For the replicated state machine approach to be useful, it needs to handle nodes failing and (re-)joining (perhaps after rebooting); in this lab, you will implement Paxos, an agreement protocol, to accomplish that goal. Whenever a node discovers a failure (e.g.,, the heartbeater thread in Lab 7 times out, or the master attempts to invoke a command on a failed slave), it signals the manager thread in paxos.cc. This will halt all processing of incoming requests to rsm, and the manager will run Paxos to agree on which nodes are in a particular view of the system. A view is an iteration of the configuration of the system, and each view has an monotonically increasing view number associated with it. In this lab, you will use Paxos to agree on the list of nodes for a particular view number.

After Paxos runs to completion successfully, the system will end up in a new view that consists of a majority of the nodes from the previous view. Once we have a new view, we can declare the node with the lowest ID the current master, and rsm can start processing client requests again.

In this lab you will ensure that the replicated state machine works correctly while members are joining and leaving the system. The primary task is to implement Paxos, and use it to allow nodes to join the RSM and survive failures of RSM nodes.

Paxos is a more complicated algorithm than the ones you have implemented in previous labs (it has three phases). To help you, read the paper Paxos made simple, and attend the corresponding lecture.

Getting Started

Since you are building on the past labs, ensure the code in your Lab 7 directory passes all tests for Labs 1, 2, 3, 4, 5, 6, and 7 before starting in on this lab.

Begin by initializing your Lab 8 directory with your implementation from Lab 7 and then updating it with some new infrastructure code in http://pdos.csail.mit.edu/6.824/labs/yfs-lab8.tgz for Lab 8.

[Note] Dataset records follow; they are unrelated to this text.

-- ==== Sys2Proof/Machine/Step.lean ====
section
/-! DEFINITION. The step function (spec/60_exceptions.md R300), and the instruction a state fetches next. -/

namespace Sys2Proof.Machine

/-- One step of the machine. -/
def step (s : State) : Host.Outcome State Fault Refusal := cycle s

/-- `s` with the instruction whose bits the opcode table numbers as `w` stored at `pc`. -/
def State.withFetchWord (s : State) (nbits w : Nat) : State := s.placeWord (tableWord nbits w)

end Sys2Proof.Machine
end

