-- ==== Sys2Proof/Certificates/Slice0/Obligations.lean ====
section
/-! DEFINITION. The statements for the provers. The words they are made in are those of `Sys2Proof/Safety.lean`. Where
a docstring names a decision D<n>, the spec marks the rule as its own choice (spec/92_eei_decisions.md). -/

section Statements

open Sys2Proof Sys2Proof.Machine

/-! ### The encoding -/

/-- Decoding the word of a well-formed instruction gives the instruction back, with every operand at every value the
encoding admits; spec/30_encoding.md section 4. -/
def Obligations.DecodeInvertsEncode : Prop := ∀ i : Instr, i.wf = true → decodeWord (encode i) = .ok i

/-- No two words are one instruction and no bit of a word is dropped: what a word decodes to is well-formed and encodes
as that word. Decision D20 (strict decoding); spec/30_encoding.md section 5. -/
def Obligations.DecodingIsStrict : Prop :=
  ∀ (w : Word) (i : Instr), decodeWord w = .ok i → i.wf = true ∧ encode i = w

/-- The words the decoder refuses are exactly those of the spec's table of illegal words. Decision D20;
spec/30_encoding.md section 5. -/
def Obligations.IllegalWordsAreTheListed : Prop :=
  ∀ w : Word, listedIllegal w = true ↔ ∃ r, decodeWord w = .error r

/-- Words written out in the spec's examples, one of each family, decode to the instructions they are written beside. -/
def Obligations.SampleWordsDecode : Prop :=
  decodeWord 0b0000000100100011#16 = .ok (.imm 0x123#14) ∧ decodeWord 0b0100000000010010#16 = .ok (.addRR 1#4 2#4) ∧
    decodeWord 0b0110000000110101#16 = .ok (.addRI 3#4 5#4) ∧ decodeWord 0b0101110001010000#16 = .ok (.sla 5#4) ∧
    decodeWord 0b0101111000010010#16 = .ok (.divsRR 1#4 2#4) ∧ decodeWord 0b0110000100100011#16 = .ok (.bsr 2#4 3#4) ∧
    decodeWord 0b0101001100001011#16 = .ok (.fadd 2#2 3#2) ∧ decodeWord 0b1000010110100011#16 = .ok (.jump 0x1A3#9) ∧
    decodeWord 0b1011001111111100#16 = .ok (.callRelZ 0x1FC#9) ∧ decodeWord 0b1011111000000010#16 = .ok .rete ∧
    decodeWord 0b1100010101000011#16 = .ok (.ldwIdx 5#4 0#2 3#4) ∧
    decodeWord 0b1100100010000001#16 = .ok (.ldspr 1#3 1#4) ∧ decodeWord 0b1100111000100101#16 = .ok (.ldtlb 1#3 5#5) ∧
    decodeWord 0b1111001111111111#16 = .ok (.stbAbs 0#4 0x3FF#10)

/-! ### The step -/

/-- A word placed at `pc` is the word the next fetch gives, in either byte order, and no other byte changes; decision D3
(log 20: the placing stands for the load of the platform's memory image). -/
def Obligations.PlacedWordIsFetched : Prop :=
  ∀ (s : State) (w : Word), s.isMemory .fetch s.pc →
    ∃ t, s.withFetchWord 16 w.toNat = t ∧ t.fetch = .ok (w, t) ∧ t.wordFrom s.pc = w ∧
      (∀ a, a ≠ s.pc → a ≠ s.pc + 1#24 → t.byteAt a = s.byteAt a) ∧ t.pc = s.pc ∧ t.immv = s.immv ∧ t.imma = s.imma ∧
      t.msr = s.msr ∧ KeepsRegs s t ∧ KeepsSystem s t

/-- When the two bytes at `pc` decode to an instruction, no interrupt is taken at this boundary, translation is off and
the platform admits the fetch of bytes no store has touched, a step is that instruction's execution, with the boundary's
`irq` value used up and nothing else added. -/
def Obligations.StepRunsDecodedInstruction : Prop :=
  ∀ (s : State) (i : Instr), s.pc.getLsbD 0 = false → s.msr.vm = false →
    ¬ (s.irq.headD false = true ∧ s.msr.i = true ∧ s.msr.eip = false ∧ s.immv = false) →
    s.isMemory .fetch s.pc → s.pc.toNat ∉ s.stored → (s.pc + 1#24).toNat ∉ s.stored →
    decodeBytes s.cfg.endian [s.byteAt s.pc, s.byteAt (s.pc + 1#24)] = .ok (i, []) →
    step s = exec i { s with irq := s.irq.tail }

% wget -nc http://pdos.csail.mit.edu/6.824/labs/yfs-lab8.tgz
% rsync -av l7/* l8
% tar xzvf yfs-lab8.tgz

This will add these new files to your l8/ directory:

The new code will overwrite the Makefile, view.{cc,h}, and rsm_tester.pl files from your previous labs, so you may have to redo any changes in those files.

Testing

The measure of success for this lab is to be able to survive failures of replicas (including the master) as well as joins (and re-joins) of replicas. rsm_tester.pl now defines nine different test cases your code must pass (including the three tests from Lab 7). By the end of the lab, your code must be able to pass the full set of tests:
% ./rsm_tester.pl
test1...
...
test2...
...
test3...
...
test4...
...
test5...
...
test6...
...
test7...
...
test8...
...
test9...
...
tests done OK

You should also ensure that the code passes all the file system tests for Lab 4 once Paxos is implemented.

Paxos-izing the Replicated State Machine

Each instance of the replicated state machine module goes through a sequence of view numbers, starting with 0 (no nodes are part of the system). For this lab we have only one instance of the replicated state machine library, namely the one that you used in Lab 7 to replicate the caching lock server from Lab 5.

Corresponding with each view number is a value, which for our Paxos implementation is the list of nodes that are part of that view (that is, currently participating as replicas in the RSM). When the system starts from scratch, the first node creates view 1 using as a value a list containing only its own identifier.

As nodes join and leave, each node uses Paxos to move from one view number to the next view number, and all nodes go through all view numbers. If node 2 joins after the first node, it starts out in view 0. It will propose view 1 with a list of nodes containing just itself as the value. It will learn from node 1 that view 1 already exists, and it will learn the nodes in view 1. Now that node 2 has caught up, it can propose view 2 containing the nodes 1 and 2. And so on.

Typically nodes re-join the system after they recover from failure, and start from the latest view they were part of. To be able to do so correctly, Paxos logs view changes and other Paxos-related state (see the protocol below).

To be able to bring other nodes up to date to the latest formed view, each a node will have a complete history of all view numbers and their values that it knows about. At any time a node can reboot and when it re-joins, it may be many views behind; by remembering all views, the other nodes can bring this re-joined node up to date.

One node in each view is the master for the replicated state machine. This can be any node as long as all nodes agree on the same node. We use the convention that the node with lowest node identifier in the view is the master.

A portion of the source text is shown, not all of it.